For all of these technical-assistance orders (stored data and data in motion), there’s a limitation: the provider that receives the order must decrypt “unless the independent actions of an unaffiliated entity make it technically impossible to do so” – i.e., unless the data was encrypted by somebody else, not the provider.
So what would this mean if the bill were enacted? No longer will Facebook be allowed to respond that they lack the ability to decrypt WhatsApp messages; no longer will Apple be allowed to say they don’t have the ability to unlock an iPhone. If this bill passes, they will have to redesign those products so that they are able to decrypt. What’s more, Mozilla and Cloudflare better look out, too: Senator Graham didn’t forget about HTTPS and DNS over HTTPS. The encryption debate has been pretty much entirely about locked devices and E2EE messaging apps. Encrypted metadata has rarely been raised as a problem by U.S. law enforcement. And yet, the bill’s decryptability requirement also applies to metadata, in the context of technical-assistance orders under the Pen Register statute.
What if a provider hasn’t already designed a decryption capability? In that case, the Attorney General can simply command it to build one, using what’s called an “assistance capability directive.” (If it does already have that capability, the AG can use the directive to command it to maintain it.) That isn’t limited to the million-plus club; any provider can be served with such a directive.

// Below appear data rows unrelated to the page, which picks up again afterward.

-- ==== Sys2Proof/Tests/Slice0.lean ====
section
/-! SUPPORT. Tests on fixed values, expected results from spec 95_test_vectors.md (the vector is named at each) or from the map of 30 R84; and the witnesses that the hypotheses of the statements can be met. -/

namespace Sys2Proof.Tests

open Sys2Proof.Machine

/-! Helpers. -/

/-- A configuration with all four toggles at `b` and the parameters' defaults. -/
def toggled (b : Bool) : Config := ⟨b, b, b, b, none, true⟩

/-- The reset state with all toggles at `b` and the registers named set. -/
def rig (b : Bool) (regs : List (Reg × Byte)) : State :=
  regs.foldl (fun s p => s.setV p.1 p.2) { State.reset with cfg := toggled b }

/-- `s` with bytes written from `a` on. -/
def place (s : State) (a : Nat) (bytes : List Byte) : State := s.setMemory (s.memory.writeBytes a bytes)

/-- `s` with the pixels (column, row) set. -/
def light (s : State) (ps : List (Nat × Nat)) : State :=
  s.setFramebuffer (ps.foldl (fun fb p => fb.setPixel p.2 p.1 true) s.framebuffer)

/-- `s` with a pending list of operations. -/
def ask (s : State) (rs : List Operation) : State := s.setRequests rs

/-- The step of the instruction clock. -/
def stepOnce (s : State) : Answer := step (ask s [.stepInstruction])

/-- The step on the word `op` placed at pc. -/
def runWord (s : State) (op : Nat) : Answer := step (s.withFetchWord 16 op)

/-- The answer is a next state with `p`. -/
def after (a : Answer) (p : State → Bool) : Bool :=
  match a with
  | .next t => p t
  | .fault _ => false
  | .refused _ => false

/-- The answer is MemoryOutOfRange with this address, and the reported state has `p`. -/
def stopsAt (a : Answer) (addr : Nat) (p : State → Bool) : Bool :=
  match a with
  | .next _ => false
  | .fault (.memoryOutOfRange b t) => b == addr && p t
  | .refused _ => false

/-! WellFormed: each check refuses an ill-formed term. -/

/-- 0x00E0 and 0x00EE are never System (30 R87). -/
theorem test_wf_refuses_system_fixed : (Instr.system 0x0E0).wf = false ∧ (Instr.system 0x0EE).wf = false := by decide

/-- The register number of BNNN is the top nibble of the address (30 R82). -/
theorem test_wf_refuses_offset_register : (Instr.jumpWithOffset 1 0x234).wf = false := by decide

theorem test_wf_accepts : (Instr.system 0x1E0).wf = true ∧ (Instr.jumpWithOffset 2 0x234).wf = true := by decide

/-! Decode: one word for each row, written out from its pattern (30 R84; 95 T-E1, T-E2, T-E4). -/

theorem test_decode_system_control :
    decode 0x00E0 = .ok .displayClear ∧ decode 0x00EE = .ok .subroutineReturn ∧ decode 0x0123 = .ok (.system 0x123)
    ∧ decode 0x1ABC = .ok (.jump 0xABC) ∧ decode 0x2234 = .ok (.subroutineCall 0x234)
    ∧ decode 0x332A = .ok (.skipIfVxEqualsValue 3 0x2A) ∧ decode 0x432A = .ok (.skipIfVxNotEqualsValue 3 0x2A)
    ∧ decode 0x5120 = .ok (.skipIfVxEqualsVy 1 2) ∧ decode 0x9120 = .ok (.skipIfVxNotEqualsVy 1 2)
    ∧ decode 0xB234 = .ok (.jumpWithOffset 2 0x234) := by decide

theorem test_decode_alu :
    decode 0x6A42 = .ok (.setRegisterWithValue 0xA 0x42) ∧ decode 0x7102 = .ok (.addValueToRegister 1 0x02)
    ∧ decode 0x8120 = .ok (.setVxWithVy 1 2) ∧ decode 0x8121 = .ok (.orVxWithVy 1 2) ∧ decode 0x8122 = .ok (.andVxWithVy 1 2)
    ∧ decode 0x8123 = .ok (.xorVxWithVy 1 2) ∧ decode 0x8124 = .ok (.addVxWithVy 1 2)
    ∧ decode 0x8125 = .ok (.subtractVxWithVy 1 2) ∧ decode 0x8126 = .ok (.shift1RightVxWithVy 1 2)
    ∧ decode 0x8127 = .ok (.subtractVyWithVx 1 2) ∧ decode 0x812E = .ok (.shift1LeftVxWithVy 1 2) := by decide

theorem test_decode_index_memory_display :
    decode 0xA2F0 = .ok (.setIndex 0x2F0) ∧ decode 0xF11E = .ok (.addToIndex 1) ∧ decode 0xF029 = .ok (.setIndexToCharacter 0)
    ∧ decode 0xF733 = .ok (.storeBcd 7) ∧ decode 0xF255 = .ok (.storeRegisters 2) ∧ decode 0xF265 = .ok (.loadRegisters 2)
    ∧ decode 0xD125 = .ok (.displayDraw 1 2 5) := by decide

theorem test_decode_random_timers_keys :
    decode 0xC10F = .ok (.random 1 0x0F) ∧ decode 0xF207 = .ok (.getDelayTimer 2) ∧ decode 0xF115 = .ok (.setDelayTimer 1)
    ∧ decode 0xF118 = .ok (.setSoundTimer 1) ∧ decode 0xE29E = .ok (.skipIfKeyPressed 2)
    ∧ decode 0xE2A1 = .ok (.skipIfKeyNotPressed 2) ∧ decode 0xF30A = .ok (.waitForKey 3) := by decide

/-- 95 T-E2: only the two FIXED words leave the 0NNN row. -/
theorem test_decode_priority :
    decode 0x0000 = .ok (.system 0x000) ∧ decode 0x00E1 = .ok (.system 0x0E1) ∧ decode 0x00EF = .ok (.system 0x0EF)
    ∧ decode 0x01E0 = .ok (.system 0x1E0) ∧ decode 0x0FFF = .ok (.system 0xFFF) := by decide

/-- 95 T-E3: unknown words under 5, 8 and 9. -/
theorem test_decode_unknown_registers :
    decode 0x5121 = .error (.unknownOpcode 0x5121)
    ∧ decode 0x512F = .error (.unknownOpcode 0x512F)
    ∧ decode 0x8128 = .error (.unknownOpcode 0x8128)
    ∧ decode 0x812D = .error (.unknownOpcode 0x812D)
    ∧ decode 0x812F = .error (.unknownOpcode 0x812F)
    ∧ decode 0x9121 = .error (.unknownOpcode 0x9121) := by decide

/-- 95 T-E3: unknown words under E and F. -/
theorem test_decode_unknown_codes :
    decode 0xE100 = .error (.unknownOpcode 0xE100)
    ∧ decode 0xE19F = .error (.unknownOpcode 0xE19F)
    ∧ decode 0xE1A0 = .error (.unknownOpcode 0xE1A0)
    ∧ decode 0xF100 = .error (.unknownOpcode 0xF100)
    ∧ decode 0xF106 = .error (.unknownOpcode 0xF106)
    ∧ decode 0xF10B = .error (.unknownOpcode 0xF10B)
    ∧ decode 0xF1FF = .error (.unknownOpcode 0xF1FF) := by decide

/-- 20 R53: the byte at the lower address is the more significant; the table's numbering is that of the word. -/
theorem test_table_word : decodeTableWord 16 0xD125 = some (.displayDraw 1 2 5) ∧ decodeTableWord 16 0x8128 = none := by decide

/-! The step (95 T-X, P5). -/

/-- 95 T-X1, T-X2: byte order, and the last address a word can be fetched from. -/
theorem test_step_fetch_top :
    after (stepOnce ((place (rig false []) 0xFFE [0x60, 0x05]).setPc 0x0FFE)) (fun t => t.getV 0 = 5 ∧ t.pc = 0x1000) = true := by decide

/-- 95 T-X3: no word lies wholly in memory at 0xFFF, and at 0x10FE. -/
theorem test_step_fetch_out_of_range :
    stopsAt (stepOnce ((rig false []).setPc 0x0FFF)) 0x1000 (fun t => t.pc = 0x0FFF) = true
    ∧ stopsAt (stepOnce ((rig false []).setPc 0x10FE)) 0x10FE (fun t => t.pc = 0x10FE) = true := by decide

/-- 95 P5: an unknown word is reported and pc is past it. -/
theorem test_step_unknown :
    after (runWord (rig false []) 0x8128) (fun t => t.result = .error (.unknownOpcode 0x8128) ∧ t.pc = 0x202) = true := by decide

/-- 95 T-X4: an odd pc fetches the word that starts there. -/
theorem test_step_odd_pc :
    after (stepOnce ((place (rig false []) 0x200 [0x12, 0x61, 0x07]).setPc 0x0201)) (fun t => t.getV 1 = 7 ∧ t.pc = 0x203) = true := by
  decide

/-! External operations (95 T-T3, T-K3 to T-K6, T-R). -/

/-- 95 T-T3: DT = 1, ST = 0, and DT = 0, ST = 2. -/
theorem test_tick :
    after (step (ask ((rig false []).setDelay 1) [.tickTimer])) (fun t => t.delayTimer = 0 ∧ t.soundTimer = 0) = true
    ∧ after (step (ask ((rig false []).setSound 2) [.tickTimer])) (fun t => t.delayTimer = 0 ∧ t.soundTimer = 1) = true := by decide

/-- 95 T-K3, T-K6: a press during a wait, and an invalid key. -/
theorem test_press :
    after (step (ask ((rig false []).setXs (.waitingForKey 3)) [.pressKey 0xB]))
      (fun t => t.getKey 0xB ∧ t.xs = .waitingForKey 3) = true
    ∧ after (step (ask (rig false []) [.pressKey 16])) (fun t => t.result = .error (.invalidKey 16)) = true := by decide

/-- 95 T-K4, T-K6: a release ends a wait with the key's number, VF as the register; an invalid one leaves the wait. -/
theorem test_release :
    after (step (ask ((rig false []).setXs (.waitingForKey 0xF)) [.releaseKey 9])) (fun t => t.getV vf = 9 ∧ t.xs = .ready) = true
    ∧ after (step (ask ((rig false []).setXs (.waitingForKey 3)) [.releaseKey 16]))
      (fun t => t.result = .error (.invalidKey 16) ∧ t.xs = .waitingForKey 3) = true := by decide

/-- 95 T-R1, T-R6. -/
theorem test_reset :
    after (step (ask ((place (rig true [(1, 9)]) 0x200 [7]).setKey 4 true) [.reset]))
      (fun t => t.readByte 0x200 = 0 ∧ t.readByte 0x050 = 0xF0 ∧ t.readByte 0x055 = 0x20 ∧ t.readByte 0x09F = 0x80
        ∧ t.readByte 0x04F = 0 ∧ t.readByte 0x0A0 = 0 ∧ t.getV 1 = 0 ∧ t.getKey 4 = false ∧ t.pc = 0x200) = true := by decide

/-- 95 T-R2, T-R5: a load during a wait. -/
theorem test_load :
    after (step (ask ((rig false []).setXs (.waitingForKey 3)) [.load [0x12, 0x34]]))
      (fun t => t.xs = .ready ∧ t.readByte 0x200 = 0x12 ∧ t.readByte 0x201 = 0x34 ∧ t.readByte 0x050 = 0xF0) = true := by decide

/-! Control flow (95 T-C, P5). -/

/-- 95 T-C6. -/
theorem test_system :
    after (runWord (rig false []) 0x0123)
      (fun t => t.result = .error (.unsupportedInstruction (.system 0x123)) ∧ t.pc = 0x202) = true := by decide

/-- 95 T-C3 step 3. -/
theorem test_return :
    after (runWord (((rig false []).setStack [0x0206, 0x0202]).setPc 0x208) 0x00EE)
      (fun t => t.pc = 0x206 ∧ t.stack = [0x0202]) = true := by decide

/-- 95 T-C4. -/
theorem test_return_empty :
    after (runWord (rig false []) 0x00EE) (fun t => t.result = .error .stackUnderflow ∧ t.pc = 0x202 ∧ t.stack = []) = true := by
  decide

/-- 95 T-C1. -/
theorem test_jump : after (runWord (rig false []) 0x1ABC) (fun t => t.pc = 0x0ABC) = true := by decide

/-- 95 T-C2. -/
theorem test_call : after (runWord (rig false []) 0x2234) (fun t => t.stack = [0x0202] ∧ t.pc = 0x234) = true := by decide

/-- 95 T-C5 step 3. -/
theorem test_call_full :
    after (runWord ({ rig false [] with cfg := { toggled false with stackDepth := some 2 } }.setStack [0x0202, 0x0202]) 0x2200)
      (fun t => t.result = .error .stackOverflow ∧ t.pc = 0x202 ∧ t.stack = [0x0202, 0x0202]) = true := by decide

/-- 95 T-C7. -/
theorem test_skip_equal_value :
    after (runWord (rig false [(3, 0x2A)]) 0x332A) (fun t => t.pc = 0x204) = true
    ∧ after (runWord (rig false [(3, 0x2A)]) 0x332B) (fun t => t.pc = 0x202) = true := by decide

That is, the “big” providers have to proactively design for decryptability, and the “little guys” with less than a million U.S. users better gird their loins. (But unlike proactive redesigns, providers do get compensated for the cost of developing a capability in response to a notice, so at least they’ve got that going for them.) The provider can challenge the directive in court, but if the court upholds the directive (in whole or in part) and orders the provider to comply, then any refusal by the provider to comply with the order will constitute contempt of court.
To create a decryption capability, providers are allowed to farm the work out to contractors, but the contractor must be U.S.-based. (Sorry, Cellebrite.)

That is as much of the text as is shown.